IAM roles on AWS and other platforms are often used to manage the level of access a specific user (or object, or group of users) has to some resource (or set of resources). The resource in question could be an S3 bucket or Secret Backend, both of which are commonly used in tandem with Airflow and Astronomer and can now be configured to be accessible only to a subset of Kubernetes pods within your wider Astronomer cluster.
Implementation Considerations
Consider the following when you integrate IAM roles:
- All pods within your Airflow Deployment assume the IAM role. There is currently no way to use more than one IAM role per Deployment.
- If you’d like your IAM role to apply to more than one Deployment, you must annotate each Deployment.
- You must use the Astro CLI to pass IAM role annotations.
- Only Workspace Admins can pass IAM role annotations.
- Once a Deployment is created or updated with an IAM role, the annotation can't be deleted.

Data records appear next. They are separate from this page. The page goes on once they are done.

/-- Reads, scrubs and tests of stacks and board stores (R100, R118, R164 to R168, R171, R324, R325; log entries 4, 16, 25 and 48). A Board's read of
readable lines returns their bytes and changes no memory but for corrections; one ahead of its domain is held, for 1 ms at most; an old one is
stale; one that the region forbids, or that the stack does not have, halts the Board with 0402h, an uncorrectable line with 0401h. A scrub marks a weak line or word, counts a corrected one and queues the test of its row; an uncorrectable one is
reported, and a line of a committed plane, or a version word, makes its domain LOST. A row that passes its test counts a transient event; one that
fails is spared while its bank has a spare; a Board without one halts and is retired, and a stack that fails its test is retired. While all channels of a
stack are tested, its other tests, its scrub and the end of its holds wait, and the store of a Board in DEEP_SLEEP is not tested. Nothing happens on a unit that is
out of service, or without a test that is due. -/
def Obligations.StackReadsAndTests : Prop :=
  (∀ (k : StackNo) (r : StackReadReq) (s : State),
      let served := s.stackOk k.val = true ∧ s.powered = true ∧ s.boardOk r.board = true
      (¬ served → exec (.stackRead k r) s = .next s)
      ∧ (served →
        ((∃ i < r.lines, stackOf (r.dpa + 64 * i) ≠ k.val) → ¬ Lines s k.val r (· ≠ .region))
        ∧ (Lines s k.val r (fun l => ∃ a bs, l = .data a bs) →
          ∃ t, exec (.stackRead k r) s = .next t ∧ t.out = .readData ((readLines s k.val r.dpa r.lines r.tag).flatMap lineBytes) :: s.out
            ∧ t = { s with out := t.out, cnt := t.cnt, regs := t.regs, stks := t.stks })
        ∧ (¬ Lines s k.val r (· ≠ .region) →
          ∃ t, exec (.stackRead k r) s = .next t ∧ HaltsWith r.board 0x0402 t ∧ t.out = .readError 0x0402 :: s.out ∧ t.dram = s.dram)
        ∧ (Lines s k.val r (· ≠ .region) → ¬ Lines s k.val r (· ≠ .held) →
          exec (.stackRead k r) s = .next (s.modStack k.val (fun x => { x with reads := x.reads ++
            [{ who := .board r.board, dpa := r.dpa, lines := r.lines, tag := r.tag, domain := ((s.regionAt r.dpa).map (fun e => rDomain e.2)).getD 0xFF, since := s.time }] })))
        ∧ (Lines s k.val r (fun l => l ≠ .region ∧ l ≠ .held) → ¬ Lines s k.val r (· ≠ .stale 1) → exec (.stackRead k r) s = .next (s.emit (.readStale 1)))
        ∧ (Lines s k.val r (fun l => l ≠ .region ∧ l ≠ .held ∧ l ≠ .stale 1) → ¬ Lines s k.val r (fun l => ∀ a, l ≠ .bad a) →
          ∃ t, exec (.stackRead k r) s = .next t ∧ HaltsWith r.board 0x0401 t ∧ t.out = .readError 0x0401 :: s.out ∧ t.dram = s.dram)))
    ∧ (∀ (k : StackNo) (i : Nat) (s : State),
      ((s.stack k.val).reads[i]? = none ∨ s.underTest k.val = true → exec (.aheadHoldTimeout k i) s = .next s)
      ∧ ∀ h, (s.stack k.val).reads[i]? = some h → s.underTest k.val = false →
      let rest := s.modStack k.val (fun x => { x with reads := x.reads.eraseIdx i })
      (∀ b, h.who = .board b → exec (.aheadHoldTimeout k i) s = .next (rest.emit (.readStale 2)))
      ∧ ((∃ p, h.who = .remote p) ∨ (∃ a, h.who = .window a) ∨ (∃ b l f n, h.who = .stash b l f n) →
        exec (.aheadHoldTimeout k i) s = .next rest)
      ∧ (∀ p, h.who = .gather p →
        ∃ t, exec (.aheadHoldTimeout k i) s = .next t ∧ Answered p 0x84 (hdrBytes { hdrOf p.payload with outcome := 2, err := 0 }) t
          ∧ t = { rest with out := t.out })
      ∧ (∀ b id r, h.who = .rendezvous b id → (s.board b).rdvAt id = some r → (s.board b).rdvWait = [] →
        ∃ t, exec (.aheadHoldTimeout k i) s = .next t ∧ (t.board b).rdvAt id = none
          ∧ ∀ w ∈ r.waiting, ∃ q, Out.packet none q ∈ t.out ∧ q.dest = w.1 ∧ q.txn = w.2.1 ∧ q.opcode = 0x84)
      ∧ (∀ b link fill line r g, h.who = .fetch b link fill line →
        (s.board b).awaited link fill line (fun r => r.stash.isNone) = some (r, g) → r.squashed = false →
        ∃ t, exec (.aheadHoldTimeout k i) s = .next t ∧ HaltsWith b 0x0205 t))
    ∧ (∀ (k : StackNo) (s : State),
      (∀ ok, (s.stack k.val).rowTests = [] ∨ s.underTest k.val = true → exec (.rowTest k ok) s = .next s)
      ∧ ∀ l ls, (s.stack k.val).rowTests = l :: ls → s.underTest k.val = false →
      (s.stackOk k.val = true →
        exec (.rowTest k true) s = .next (s.modStack k.val (fun x => { x with rowTests := ls, transients := satAdd 32 x.transients 1 }))
        ∧ ∃ t key, exec (.rowTest k false) s = .next t ∧ (t.stack k.val).rowTests = ls ∧ t.dram = s.dram
          ∧ tget t.flash.stackSpares key 0 = (if tget s.flash.stackSpares key 0 ≤ 16 then tget s.flash.stackSpares key 0 + 1
              else tget s.flash.stackSpares key 0)
          ∧ (∀ j, j ≠ key → tget t.flash.stackSpares j 0 = tget s.flash.stackSpares j 0)
          ∧ (tget s.flash.stackSpares key 0 < 16 → t.flash.stackRemaps = s.flash.stackRemaps ++ [(key, l)])
          ∧ (tget s.flash.stackSpares key 0 ≤ 16 → testBit t.host.irqCause.toNat 1 = true))
      ∧ (∀ ok, s.stackOk k.val = false → exec (.rowTest k ok) s = .next (s.modStack k.val (fun x => { x with rowTests := ls }))))
    ∧ (∀ (k : StackNo) (line : Nat) (o : LineOutcome) (s : State),
      let dpa := k.val * stackBytes + 64 * line
      let l := dpa / 64
      let x := s.stack k.val
      (stackBytes ≤ 64 * line ∨ s.stackOk k.val = false ∨ s.powered = false ∨ s.underTest k.val = true →
        exec (.patrolScrub k line o) s = .next s)
      ∧ (64 * line + 64 < stackBytes → s.stackOk k.val = true → s.powered = true → s.underTest k.val = false →
        (l ∉ x.bad → l ∉ x.soft →
          (o = .clean → ∃ t, exec (.patrolScrub k line o) s = .next t ∧ t = { s with cnt := t.cnt })
          ∧ (o = .weak → ∃ t, exec (.patrolScrub k line o) s = .next t
              ∧ t = { s.modStack k.val (fun x => { x with soft := x.soft ++ [l] }) with cnt := t.cnt })
          ∧ (∀ e i off, o = .versionWord → s.regionAt dpa = some e → rKind e.2 = 1 → squareAt e.2 dpa = some (i, off) →
            ∃ t, exec (.patrolScrub k line o) s = .next t ∧ (t.dom (rDomain e.2)).lost = true ∧ testBit t.host.irqCause.toNat 1 = true
              ∧ testBit t.host.irqCause.toNat 2 = true ∧ t.vrecBad (stackOf dpa) (rVtBase e.2 + i) = true ∧ t.dram = s.dram))
        ∧ (l ∉ x.bad → o = .corrected ∨ (l ∈ x.soft ∧ o ≠ .uncorrectable) →
          ∃ t, exec (.patrolScrub k line o) s = .next t ∧ t.rd .eccCorrected k.val = satAdd 64 (s.rd .eccCorrected k.val) 1
            ∧ l ∈ (t.stack k.val).rowTests ∧ l ∉ (t.stack k.val).soft ∧ t = { s with regs := t.regs, flash := t.flash, stks := t.stks, cnt := t.cnt })
        ∧ (l ∈ x.bad ∨ o = .uncorrectable →
          ∃ t, exec (.patrolScrub k line o) s = .next t ∧ l ∈ (t.stack k.val).bad
            ∧ testBit t.host.irqCause.toNat 1 = true ∧ testBit t.host.irqCause.toNat 2 = true ∧ t.dram = s.dram
            ∧ (∀ d, inCommitted s dpa = some d → (t.dom d).lost = true)))
      ∧ (64 * line + 64 = stackBytes → s.stackOk k.val = true → s.powered = true → s.underTest k.val = false → l ∉ x.bad → l ∉ x.soft → o = .clean →
        ∃ t, exec (.patrolScrub k line o) s = .next t ∧ t = { s with regs := t.regs, fresh := t.fresh, cnt := t.cnt }))
    ∧ (∀ (b : BoardNo) (w : Nat) (o : LineOutcome) (s : State),
      let x := s.board b.val
      (storeBytes ≤ 8 * w ∨ s.storeUp b.val = false ∨ s.powered = false → exec (.boardStoreScrub b w o) s = .next s)
      ∧ (8 * w < storeBytes → s.storeUp b.val = true → s.powered = true →
        (w ∉ x.storeBad → w ∉ x.storeSoft →
          (o = .clean ∨ o = .versionWord → exec (.boardStoreScrub b w o) s = .next s)
          ∧ (o = .weak → exec (.boardStoreScrub b w o) s = .next (s.modBoard b.val (fun x => { x with storeSoft := x.storeSoft ++ [w] }))))
        ∧ (w ∉ x.storeBad → o = .corrected ∨ (w ∈ x.storeSoft ∧ o ≠ .uncorrectable) →
          ∃ t, exec (.boardStoreScrub b w o) s = .next t ∧ t.rd .storeCorrected b.val = satAdd 32 (s.rd .storeCorrected b.val) 1
            ∧ w ∈ (t.board b.val).storeTests ∧ w ∉ (t.board b.val).storeSoft ∧ t = { s with regs := t.regs, flash := t.flash, boards := t.boards })
        ∧ (w ∈ x.storeBad ∨ o = .uncorrectable →
          ∃ t, exec (.boardStoreScrub b w o) s = .next t ∧ w ∈ (t.board b.val).storeBad ∧ HaltsWith b.val 0x0401 t ∧ t.store = s.store)))
    ∧ (∀ (b : BoardNo) (s : State),
      (∀ ok, (s.board b.val).storeTests = [] ∨ (s.board b.val).asleep = true → exec (.marchTest b ok) s = .next s)
      ∧ ∀ w ws, (s.board b.val).storeTests = w :: ws → (s.board b.val).asleep = false →
      let bank := 32 * b.val + storeBank (8 * w)
      (s.boardOk b.val = true →
        exec (.marchTest b true) s = .next (s.modBoard b.val (fun x => { x with storeTests := ws, transients := satAdd 32 x.transients 1 })))
      ∧ (s.boardOk b.val = true → tget s.flash.storeSpares bank 0 < 64 →
        ∃ t, exec (.marchTest b false) s = .next t ∧ tget t.flash.storeSpares bank 0 = tget s.flash.storeSpares bank 0 + 1
          ∧ t.flash.storeRemaps = s.flash.storeRemaps ++ [(bank, w)] ∧ (t.board b.val).storeTests = ws ∧ (∀ h ∈ (s.board b.val).bufsAt w, h ∈ (t.board b.val).withdrawn)
          ∧ (s.dev.restarting.contains (16 + b.val) = false → testBit t.host.irqCause.toNat 1 = true)
          ∧ t.flash.retiredBoards = s.flash.retiredBoards)
      ∧ (s.boardOk b.val = true → 64 ≤ tget s.flash.storeSpares bank 0 →
        ∃ t, exec (.marchTest b false) s = .next t ∧ testBit t.flash.retiredBoards b.val = true
          ∧ ((t.board b.val).halt ≠ .none ∨ t.dev.state = .safe))
      ∧ (∀ ok, s.boardOk b.val = false → exec (.marchTest b ok) s = .next (s.modBoard b.val (fun x => { x with storeTests := ws }))))
    ∧ (∀ (k : StackNo) (s : State),
      ((s.stack k.val).testDue = true → s.powered = true →
        ((s.stack k.val).reads = [] →
          exec (.stackSelfTest k true) s = .next (s.modStack k.val (fun x => { x with testDue := false, ueTimes := [] })))
        ∧ ∃ t, exec (.stackSelfTest k false) s = .next t ∧ testBit t.flash.retiredStacks k.val = true)
      ∧ (∀ ok, (s.stack k.val).testDue = false ∨ s.powered = false → exec (.stackSelfTest k ok) s = .next s))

- When using XCom or secrets backends that store values in resources governed by your cloud-provider's IAM solution, grant the set of service-accounts used by that namespace access to the associated cloud-resources.
Prerequisites
- The Astro CLI
- Admin access on an Astronomer Workspace
- Direct access to your Kubernetes cluster (for example, permission to run
$ kubectl describe po
) - A compatible version of Kubernetes as described in Astronomer's Version compatibility reference
AWS
Before you can integrate IAM with an Airflow Deployment on Astronomer, you'll need to do the following within AWS:
- Create an IAM OIDC Identity Provider
- Create an IAM Policy
- Create an IAM role
- Create a Trust Relationship
Step 1: Create an IAM OIDC identity provider
-
Retrieve your EKS cluster with the following AWS CLI command:
aws eks list-clusters
The output of this command should look something like this:
{
"clusters": ["<your-cluster>"]
} -
Retrieve and make note of your cluster's OIDC issuer URL with the following AWS CLI command:
aws eks describe-cluster --name <your-cluster> --query "cluster.identity.oidc.issuer" --output text
The output of this command should be a URL with the format
https://oidc.eks.[region].amazonaws.com/id/[id]
. -
Open the IAM console.
-
In the navigation pane, click Identity Providers > Create Provider.
-
For Provider Type, click Choose a provider type > OpenID Connect.
-
For Provider URL, use the OIDC issuer URL for your cluster.
-
For Audience, use
sts.amazonaws.com
. -
Verify that the provider information is correct, and then click Add provider to create your identity provider.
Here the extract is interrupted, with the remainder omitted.